Comment on Form N-PX
Comment: The Staff notes that the Registrant’s Chief Compliance Officer signed the Registrant’s Form N-PX filed for the period ended 6/30/2015. The Staff further notes that Form N-PX must be signed by a Principal Executive Officer of the Registrant. Please re-file such Form N-PX signed by the Registrant’s Principal Executive Officer.
Response: In response to the Staff’s comment, the Registrant re-filed Form N-PX for the period ended 6/30/2015, signed by its Principal Executive Officer, on April 27, 2016.
Comments on Form N-CSR
Comment 1: The Staff notes that the sector allocation chart for the Registrant’s Focused Appreciation Portfolio reflects a 37% allocation to the Information Technology Sector, and the sector allocation chart for the Small Cap Value Portfolio reflects a 35% allocation to the Financials Sector, at December 31, 2015. Please consider including as a principal risk for each Portfolio in the Registrant’s Prospectus the risk of sector investing.
Response 1: The Registrant notes that neither Portfolio follows a principal investment strategy of investing in any particular sector or sectors. Rather, each Portfolio’s sector weighting results from the portfolio managers’ ongoing evaluations of individual companies. To the extent this process may cause a Portfolio to be more heavily invested in a particular sector from time to time, however, the Registrant will include a “Sector Concentration Risk” in the Principal Risks section for each Portfolio as part of the Registrant’s Post-Effective Amendment No. 62 to its Registration Statement on Form N-1A pursuant to paragraph (b) of Rule 485 under the Securities Act of 1933, to be filed on or before April 29, 2016.
Comment 2: The Staff notes that the management discussion for the Equity Income Portfolio indicates that the Portfolio’s yield is expected to normally exceed the yield of the S&P 500® Stock Index. Please explain why the S&P 500® Stock Index is not used as the comparative index in the Portfolio’s line graph, or include it in the line graph.
Response 2: The Registrant notes that the Equity Income Portfolio’s investment objective is long-term growth of capital and income. In seeking to achieve its investment objective, the Portfolio’s sub-adviser employs investment strategies that it believes would cause, under normal circumstances, the Portfolio’s yield to exceed the yield of the securities comprising the S&P 500® Stock Index. The Registrant notes that this yield target is part of the investment strategy employed for the Portfolio by its sub-adviser.
The reference to the Russell 1000® Value Index in the line graph is included for another purpose; that is, to respond to the requirement of Item 27(b)(7)(ii)(A) of Form N-1A to include in the line graph the performance of an appropriate broad-based securities market index.
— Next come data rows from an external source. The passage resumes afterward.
/-- DATA_FRAME (R322, R323, R325): the next frame received, other than a good TIME or CIRC frame. A frame that is not good,
or of a reserved type, is counted in `crc_bad`; a sequenced frame whose `lseq` follows the last accepted one joins its
packet, another is discarded and `lnak` set; an IDLE frame carries only its control cell. -/
def effDataFrame (e : Nat) (w : W) : W :=
  match w.nextFrame e (fun f => !(f.good && (f.type == 3 || f.type == 4))) with
  | none => w
  | some f =>
    let b := epB e
    let w := w.dropFrame e
    if !f.good ∨ 5 < f.type then w.inc b KEDG_LINK.crc_bad else
    let w := if f.type = 0 then w else w.util (uEp e) 0xD78 256
    let w := w.takeControl e f.bytes
    if f.type = 0 then w
    else if bits (le f.bytes 4 2) 0 12 ≠ ((w.epS e).rxSeq + 1) % 4096 then w.epMod e (fun p => { p with nak := true })
    else w.acceptFrame e f.bytes

/-- CIRC_FRAME (R346): the cells of a circuit frame enter the circuit buffer of 1,024 cells. -/
def effCircFrame (e : Nat) (w : W) : W :=
  match w.nextFrame e (fun f => f.good && f.type == 4) with
  | none => w
  | some x =>
    let b := epB e
    let f := x.bytes
    let w := ((w.dropFrame e).util (uEp e) 0xD78 256).takeControl e f
    if (w.epS e).cwBad ∨ (w.epS e).cwPhase ≠ 2 then w else
    let n := min 3 (le f 2 1 / 76)
    let w := w.each (List.range n) (fun w i =>
      if (w.epS e).rxq.length < 1024 then
        w.epMod e (fun p => { p with rxq := p.rxq ++ [cellOf ((f.drop (16 + 76 * i)).take 76)] })
      else w.inc b KEDG_CW_EVT2.cw_overrun)
    w.wr b KEDG_CW_STAT.cw_rxq (w.epS e).rxq.length

/-! ### Rates (R343) -/

/-- The rate entry of a context at an EP, shaping or policing enabled. -/
def State.rateEnt (s : State) (e ctx : Nat) (pol : Bool) : Option Nat :=
  (List.range 256).find? (fun i => s.rd (epB e) KEDG_RATE_CTX.rctx i == ctx
    && s.rd (epB e) (if pol then KEDG_RATE_CTX.pol_en else KEDG_RATE_CTX.shp_en) i == 1)

/-- Tokens of a bucket now, in halves of a byte: a rate of 1 adds 64 B in 128 fc. -/
def State.tokens (s : State) (e i : Nat) (pol : Bool) : Nat :=
  let b := epB e
  let rate := s.rd b (if pol then KEDG_RATE_POL.rate else KEDG_RATE_SHP.rate) i
  let cap := s.rd b (if pol then KEDG_RATE_POL.burst else KEDG_RATE_SHP.burst) i * 8192
  match (s.epS e).bucket.find (2 * i + (if pol then 1 else 0)) with
  | none => cap
  | some (n, t) => min cap (n + rate * (s.fc - t))

/-- A packet has its tokens: no entry, an unlimited rate, or enough in the bucket. -/
def State.rateOk (s : State) (e : Nat) (p : Packet) (pol : Bool) : Bool :=
  match s.rateEnt e p.ctx pol with
  | none => true
  | some i => s.rd (epB e) (if pol then KEDG_RATE_POL.rate else KEDG_RATE_SHP.rate) i == 0 || 2 * p.size ≤ s.tokens e i pol

/-- Take a packet's tokens. -/
def W.takeTokens (w : W) (e : Nat) (p : Packet) (pol : Bool) : W :=
  match w.rateEnt e p.ctx pol with
  | none => w
  | some i =>
    let n := w.tokens e i pol - 2 * p.size
    w.epMod e (fun x => { x with bucket := x.bucket.put (2 * i + (if pol then 1 else 0)) (n, w.fc) })

/-! ### Sending edge packets -/

/-- Labels of the spray set. -/
def State.sprayLabels (s : State) (e : Nat) : List Nat :=
  (List.range 64).filter (fun p => if p < 32 then bit (s.rd (epB e) KEDG_SPRAY_LO.spray_lo) p
    else bit (s.rd (epB e) KEDG_SPRAY_HI.spray_hi) (p - 32))

/-- Pick a path (R336) among labels other than `skip` when another is available. -/
def W.pickPath (w : W) (e : Nat) (skip : Option Nat) : Nat × W :=
  let b := epB e
  let all := w.sprayLabels e
  if all = [] then (0, w) else
  let live (w : W) : List Nat := all.filter (fun p => w.rd b KEDG_PATH.suspended p == 0)
  let w := if live w = [] then w.each all (fun w p => (w.wr b KEDG_PATH.suspended 0 p).epMod e (fun x => { x with
      psusp := x.psusp.del p })) else w
  let l := live w
  let l := match skip with
    | some k => if l.any (fun p => p != k) then l.filter (fun p => p != k) else l
    | none => l
  let wt (p : Nat) : Int := w.rd b KEDG_PATH.weight p
  let c0 := (w.epS e).sprayC
  let c := l.foldl (fun t p => Tbl.set 0 t p (Tbl.get 0 t p + wt p)) c0
  let best := l.foldl (fun m p => match m with
    | none => some p
    | some q => if Tbl.get 0 c q < Tbl.get 0 c p then some p else some q) none
  let p := best.getD 0
  let tot := l.foldl (fun t p => t + wt p) (0 : Int)
  (p, w.epMod e (fun x => { x with sprayC := Tbl.set 0 c p (Tbl.get 0 c p - tot) }))

/-- The two halves of a connection are idle (R333). -/
def Conn.idle (c : Conn) (fc : Nat) : Bool :=
  c.outst == [] && c.held == [] && (!c.recv || c.lastArr + 2 ^ 20 ≤ fc)

/-- A connection entry for a peer, taking a free one or the least recently used idle one (R333). -/
def W.connFor (w : W) (e peer : Nat) : Option W :=
  let p := w.epS e
  if (p.conns.find peer).isSome then some (w.epMod e (fun p => { p with conns := p.conns.modify peer (fun c => { c with used := w.fc }) }))
  else
    let add (w : W) : W :=
      let w := w.epMod e (fun p => { p with conns := p.conns.put peer { used := w.fc } })
      let n := (w.epS e).conns.length
      (w.wr (epB e) KEDG_CONN.conn_used n).high (epB e) KEDG_CONN.conn_high n
    if p.conns.length < 4096 then some (add w) else
    let idle := p.conns.filter (fun c => c.2.idle w.fc)
    match idle.foldl (fun (m : Option (Nat × Conn)) c => match m with
        | none => some c
        | some d => if c.2.used < d.2.used then some c else some d) none with
    | none => none
    | some (k, _) => some (add (w.epMod e (fun p => { p with conns := p.conns.del k })))

/-- Bytes in the retransmission buffer of an EP. -/
def Ep.rtxBytes (p : Ep) : Nat := p.conns.foldl (fun n c => c.2.outst.foldl (fun n x => n + x.size) n) 0

/-- The limits of R333 and R340 admit one more packet to a peer. -/
def State.canSend (s : State) (e peer size : Nat) : Bool :=
  let p := s.epS e
  let c := (p.conns.find peer).getD {}
  c.outst.length < 2 ^ s.rd (epB e) KEDG_XPORT.win_log2 && p.rtxBytes + size ≤ 4 * 2 ^ 20
    && (c.send || (match p.lastOpen.find peer with
      | none => true
      | some t => 2 ^ 17 ≤ since s.herdTime t))

/-- Queue an edge packet's bytes at the egress. -/
def W.egress (w : W) (e vc : Nat) (o : EOut) : W :=
  w.epMod e (fun p => { p with eq := p.eq.put vc ((p.eq.find vc).getD [] ++ [o]) })

/-- A packet as it crosses: neither the edge header nor R131 gives poison a place, so a payload with poison crosses with
POISON in the `status` byte, which every packet but a CMP leaves 0 (log). -/
def crossMark (p : Packet) : Packet := if p.op ≠ 0x60 ∧ p.bad then { p with status := POISON } else p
The Registrant believes that the Russell 1000® Value Index is an appropriate broad-based securities market index within the meaning of Instruction 5 to Item 27 of Form N-1A. The Index is a market capitalization-weighted index of those stocks of the 1000 largest U.S. companies that exhibit value-oriented characteristics, and is representative of the Portfolio’s investment style.
Question 3: Please clarify whether there were any amounts payable to the Registrant’s directors at the end of the most recent period (12/31/2015).
Response 3: The Registrant notes that there were no amounts payable to the Registrant’s directors at the end of the most recent period (12/31/2015).
On behalf of the Registrant, this letter sets forth the representations requested by the SEC Staff with respect to the Regulatory Filings.
The Registrant acknowledges that:
| • | | The Registrant is responsible for the adequacy and accuracy of the disclosure in the Regulatory Filings; |
| • | | The SEC Staff comments or changes to disclosure in response to Staff comments in the Regulatory Filings reviewed by the Staff do not foreclose the SEC from taking any action with respect to the Regulatory Filings; and |
| • | | The Registrant may not assert Staff comments as a defense in any proceeding initiated by the SEC or any person under the federal securities laws of the United States. |
Please call the undersigned should you require any additional information about the Regulatory Filings.
Very truly yours,
Northwestern Mutual Series Fund, Inc.